Pending Reverse Morris Trust transaction

In January 2026, the Company and Gentherm Incorporated (“Gentherm”) announced that they had entered into definitive agreements whereby the Company will spin-off and simultaneously combine its Performance Technologies segment businesses with Gentherm in a Reverse Morris Trust transaction. Gentherm, a Michigan-based corporation, is a global leader of innovative thermal management and pneumatic comfort technologies. The transaction is intended to establish Gentherm as a scaled leader in thermal management. The Company will retain its Climate Solutions segment businesses, creating a pure-play climate solutions company focused on the data center and commercial HVAC&R markets.

Under the terms of the agreements, at the time of the spin-off of its Performance Technologies segment businesses, the Company’s shareholders will receive newly-issued Gentherm stock, representing ownership of approximately 40 percent of the combined company. In addition, immediately prior to transaction closing, the Company is to receive cash proceeds of $210.0 million, subject to adjustment. Based upon the Gentherm stock price, the transaction was valued at approximately $1.0 billion when the Company entered into the agreement. The Company anticipates this transaction will close by the end of calendar 2026, subject to approval by Gentherm’s shareholders and other closing conditions, including regulatory approvals. Under the Reverse Morris Trust structure, the transaction is intended to be generally tax-free for U.S. federal income tax purposes for the Company and its shareholders.

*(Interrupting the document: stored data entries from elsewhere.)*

-- ==== Sys2Proof/Machine/Read.lean ====
section
/-! DEFINITION. The read operations (41_read_ops.md). Field `CLK` is ignored by both (R54). -/

namespace Sys2Proof.Machine

/-- `RD1 idx`: status and one byte of a target register (R76); the sentinel and a draw on an invalid index (R86). -/
def execRd1 (idx b : Byte) (s : State) : Answer := perform .rd1 idx b 0 s

/-- `RDN idx, len`: status, and `len` bytes into `RXBUF` (R77); the sentinel and draws on an invalid index (R86). -/
def execRdn (idx len : Byte) (s : State) : Answer := perform .rdn idx len 0 s

end Sys2Proof.Machine
end

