-- ==== Sys2Proof/WellFormed.lean ====
section
/-! DEFINITION. Which instructions are well formed under a parameter set. -/

namespace Sys2Proof

/-- Every operand of a request is legal: an index out of range is no illegal encoding (R58), every length, code and
`INIT` operand is legal. A command-byte row is produced only for a valid index (R51). -/
def Instr.wellFormed (p : Params) : Instr → Bool
  | .init _ _ _ => true
  | .rd1 _ _ => true
  | .rdn _ _ => true
  | .cmd _ _ => true
  | .wr1 _ _ => true
  | .wrn _ _ => true
  | .wireRReg idx => decide (idx.toNat < p.numRegisters)
  | .wireWReg idx => decide (idx.toNat < p.numRegisters)

end Sys2Proof
end

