theorem witness_LineStateFollowsTheTrace :
    (sample .b2 .wr1 5 0xAA []).csLevel = levelAfter (sample .b2 .wr1 5 0xAA []).trace ∧
      (sample .b2 .wr1 5 0xAA []).busHeld = heldAfter (sample .b2 .wr1 5 0xAA []).trace ∧
      ∃ t, step (sample .b2 .wr1 5 0xAA []) = .next t := ⟨rfl, rfl, _, rfl⟩

/-- A block that is about to respond meets the invariant, and its step responds. -/
theorem witness_ResponseOnlyAfterTheBracket :
    (sample .respond .wr1 5 0xAA []).Inv ∧
      seen State.responses (step (sample .respond .wr1 5 0xAA [])) = some [.completion] :=
  ⟨by constructor <;> decide, by decide⟩

theorem witness_ConfigurationIsImmutable : ∃ t, step (ready []) = .next t ∧ (ready []).phase ≠ .uninit :=
  ⟨_, rfl, by decide⟩

theorem witness_ConstructedForEver :
    ∃ t, (sample .c1 .init 7 0 []).phase ≠ .uninit ∧ step (sample .c1 .init 7 0 []) = .next t :=
  ⟨_, by decide, rfl⟩

/-- One step of a busy block for each case: no event at `GATE`, none unanswered, one at `B1`. -/
theorem witness_TraceGrowsByOneEventARow :
    (sample .gate .rd1 30 0 []).phase.waitsForCaller = false ∧
      ((sample .x0 .rd1 5 0 []).phase.waitsForCaller = false ∧ awaitsReply (sample .x0 .rd1 5 0 []) = true) ∧
      ((sample .b1 .rd1 5 0 []).phase.waitsForCaller = false ∧ awaitsReply (sample .b1 .rd1 5 0 []) = false) := by
  decide

theorem witness_ConstructionRows :
    (sample .c1 .init 7 0 []).phase = .c1 ∧ (sample .c2 .init 7 0 []).phase = .c2 ∧
      (sample .c3 .init 7 0 []).phase = .c3 := by decide

/-- The gate at the last valid and the first invalid index (spec/95 section 3.2). -/
theorem witness_GateStep :
    ((sample .gate .cmd 0xE1 0 []).phase = .gate ∧ (sample .gate .cmd 0xE1 0 []).op = .cmd) ∧
    ((sample .gate .rdn 29 0 []).op = .rdn ∧ (29 : Byte).toNat < (sample .gate .rdn 29 0 []).par.numRegisters) ∧
    ((sample .gate .wr1 29 0 []).op = .wr1 ∧ (29 : Byte).toNat < (sample .gate .wr1 29 0 []).par.numRegisters) ∧
    ((sample .gate .rd1 30 0 []).op = .rd1 ∧ (sample .gate .rd1 30 0 []).par.numRegisters ≤ (30 : Byte).toNat) ∧
    ((sample .gate .rdn 30 255 []).op = .rdn ∧ (sample .gate .rdn 30 255 []).rxbuf.wf = true ∧
      (sample .gate .rdn 30 255 []).len.toNat ≤ (255 : Byte).toNat) ∧
    ((sample .gate .wrn 0xFF 3 []).op = .wrn ∧ (sample .gate .wrn 0xFF 3 []).par.numRegisters ≤ (0xFF : Byte).toNat) := by
  decide

theorem witness_BeginOpensTheBracket : (sample .b1 .rd1 5 0 []).phase = .b1 := by decide

theorem witness_EndClosesTheBracket : (sample .e1 .rd1 5 0 []).phase = .e1 := by decide

/-- A command exchange with and without a payload to follow. -/
theorem witness_CommandExchange :
    ((sample .x0 .rdn 5 0 [0x0E]).phase = .x0 ∧ (sample .x0 .rdn 5 0 [0x0E]).replies = [0x0E] ∧
        (sample .x0 .rdn 5 0 [0x0E]).op ≠ .init) ∧
      ((sample .x0 .wrn 5 255 [0xFF]).phase = .x0 ∧ (sample .x0 .wrn 5 255 [0xFF]).replies = [0xFF] ∧
        (sample .x0 .wrn 5 255 [0xFF]).op ≠ .init) := by decide

/-- A payload exchange of each operation, the last one of the longest read and write among them. -/
theorem witness_PayloadExchange :
    (sample .xp .wr1 5 0xAA [0x00]).Inv ∧
    ((sample .xp .rd1 5 0 [0xAA]).phase = .xp ∧ (sample .xp .rd1 5 0 [0xAA]).cnt = 0) ∧
    ((sample .xp .wr1 5 0xAA [0x00]).phase = .xp ∧ (sample .xp .wr1 5 0xAA [0x00]).cnt = 0) ∧
    (254 : Byte).toNat < (sample .xp .rdn 5 255 [0x00]).len.toNat ∧ (sample .xp .rdn 5 255 [0x00]).rxbuf.wf = true ∧
    (254 : Byte).toNat < (sample .xp .wrn 5 255 [0x00]).len.toNat :=
  ⟨writing_inv _, by decide⟩

theorem witness_RespondStep :
    ((sample .e3 .rd1 5 0 []).phase.waitsForCaller = false ∧ (sample .e3 .rd1 5 0 []).phase ≠ .respond ∧
      ∃ t, step (sample .e3 .rd1 5 0 []) = .next t) ∧
    (sample .respond .rd1 5 0 []).phase = .respond ∧ (sample .respond .rdn 5 0 []).phase = .respond ∧
      (sample .respond .cmd 5 0 []).op ≠ .rd1 ∧ (sample .respond .cmd 5 0 []).op ≠ .rdn :=
  ⟨⟨by decide, by decide, _, rfl⟩, by decide⟩

/-- The second byte of a write that no reply answers. -/
theorem witness_UnansweredExchangeIsStuck :
    (sample .xp .wr1 5 0xAA []).Inv ∧ (sample .xp .wr1 5 0xAA []).stuck := ⟨writing_inv _, by decide⟩

theorem witness_ConstructionCompletes : unbuilt.phase = .uninit := by decide

theorem witness_ConstructedBlockIsReady : unbuilt.Inv ∧ unbuilt.phase = .uninit := ⟨unbuilt_inv, by decide⟩

/-- A second `INIT` while the block waits and while it is busy. -/
theorem witness_SecondConstructionIsRefused :
    (ready []).phase ≠ .uninit ∧ (sample .xp .wr1 5 0xAA []).phase ≠ .uninit := by decide

theorem witness_OperationBeforeConstructionIsRefused : unbuilt.phase = .uninit := by decide

theorem witness_BusyBlockTakesNoRequest : (sample .xp .wr1 5 0xAA []).phase.waitsForCaller = false := by decide

theorem witness_ReadSingleByte :
    fieldOpc 0x0105FFFFFFFFFFFF = 0x01 ∧
    ((ready [0xFF, 0x00]).phase = .idle ∧ (29 : Byte).toNat < (ready [0xFF, 0x00]).par.numRegisters ∧
        (ready [0xFF, 0x00]).replies = [0xFF, 0x00]) ∧
      ((ready []).phase = .idle ∧ (ready []).par.numRegisters ≤ (30 : Byte).toNat) := by decide

/-- The shortest and the longest read, and an invalid one. -/
theorem witness_ReadMultipleBytes :
    fieldOpc 0x020A050000000000 = 0x02 ∧
    ((ready [0x0E]).phase = .idle ∧ (ready [0x0E]).rxbuf.wf = true ∧ (0 : Byte).toNat < (ready [0x0E]).par.numRegisters ∧
        (ready [0x0E]).replies = 0x0E :: ([] ++ []) ∧ ([] : List Byte).length = (0 : Byte).toNat) ∧
      ((ready (0x0E :: (List.replicate 255 0x11 ++ []))).replies = 0x0E :: (List.replicate 255 0x11 ++ []) ∧
        (List.replicate 255 (0x11 : Byte)).length = (255 : Byte).toNat) ∧
      (ready []).par.numRegisters ≤ (64 : Byte).toNat :=
  ⟨by decide, by decide, ⟨rfl, List.length_replicate⟩, by decide⟩

theorem witness_BareCommand :
    fieldOpc 0x03E1000000000000 = 0x03 ∧ (ready [0x0E]).phase = .idle ∧ (ready [0x0E]).replies = [0x0E] := by decide

theorem witness_WriteSingleByte :
    fieldOpc 0x0405AA0000000000 = 0x04 ∧
    ((ready [0x0E, 0x00]).phase = .idle ∧ (29 : Byte).toNat < (ready [0x0E, 0x00]).par.numRegisters ∧
        (ready [0x0E, 0x00]).replies = [0x0E, 0x00]) ∧
      (ready []).par.numRegisters ≤ (0xFF : Byte).toNat := by decide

Since the pending spin-off does not constitute a sale under U.S. GAAP, the Company has not classified the assets and liabilities of its Performance Technologies segment as held for sale on its March 31, 2026 consolidated balance sheet. However, the Company expects to classify the Performance Technologies segment as a discontinued operation starting in the period the transaction is completed.

Pending sale of facilities in Germany

In fiscal 2025, the Company signed a definitive agreement to sell its technical service center and administrative support facility in Germany to a real estate investment firm. The Company closed the technical service center earlier in fiscal 2025 and reduced headcount in light of the sale of three automotive businesses in Germany during fiscal 2024. During fiscal 2026 and based upon a lower expected selling price of approximately $5.0 million in light of market and other transaction-specific factors, the Company estimated an implied loss in excess of the building and related assets’ carrying value. As a result, the Company recorded a non-cash impairment charge of $4.1 million during fiscal 2026. As of March 31, 2026 and 2025, the Company classified $4.6 million and $8.2 million, respectively, of building and related assets as held for sale and presented them within other current assets on its consolidated balance sheets. The Company expects the sale transaction will close during fiscal 2027.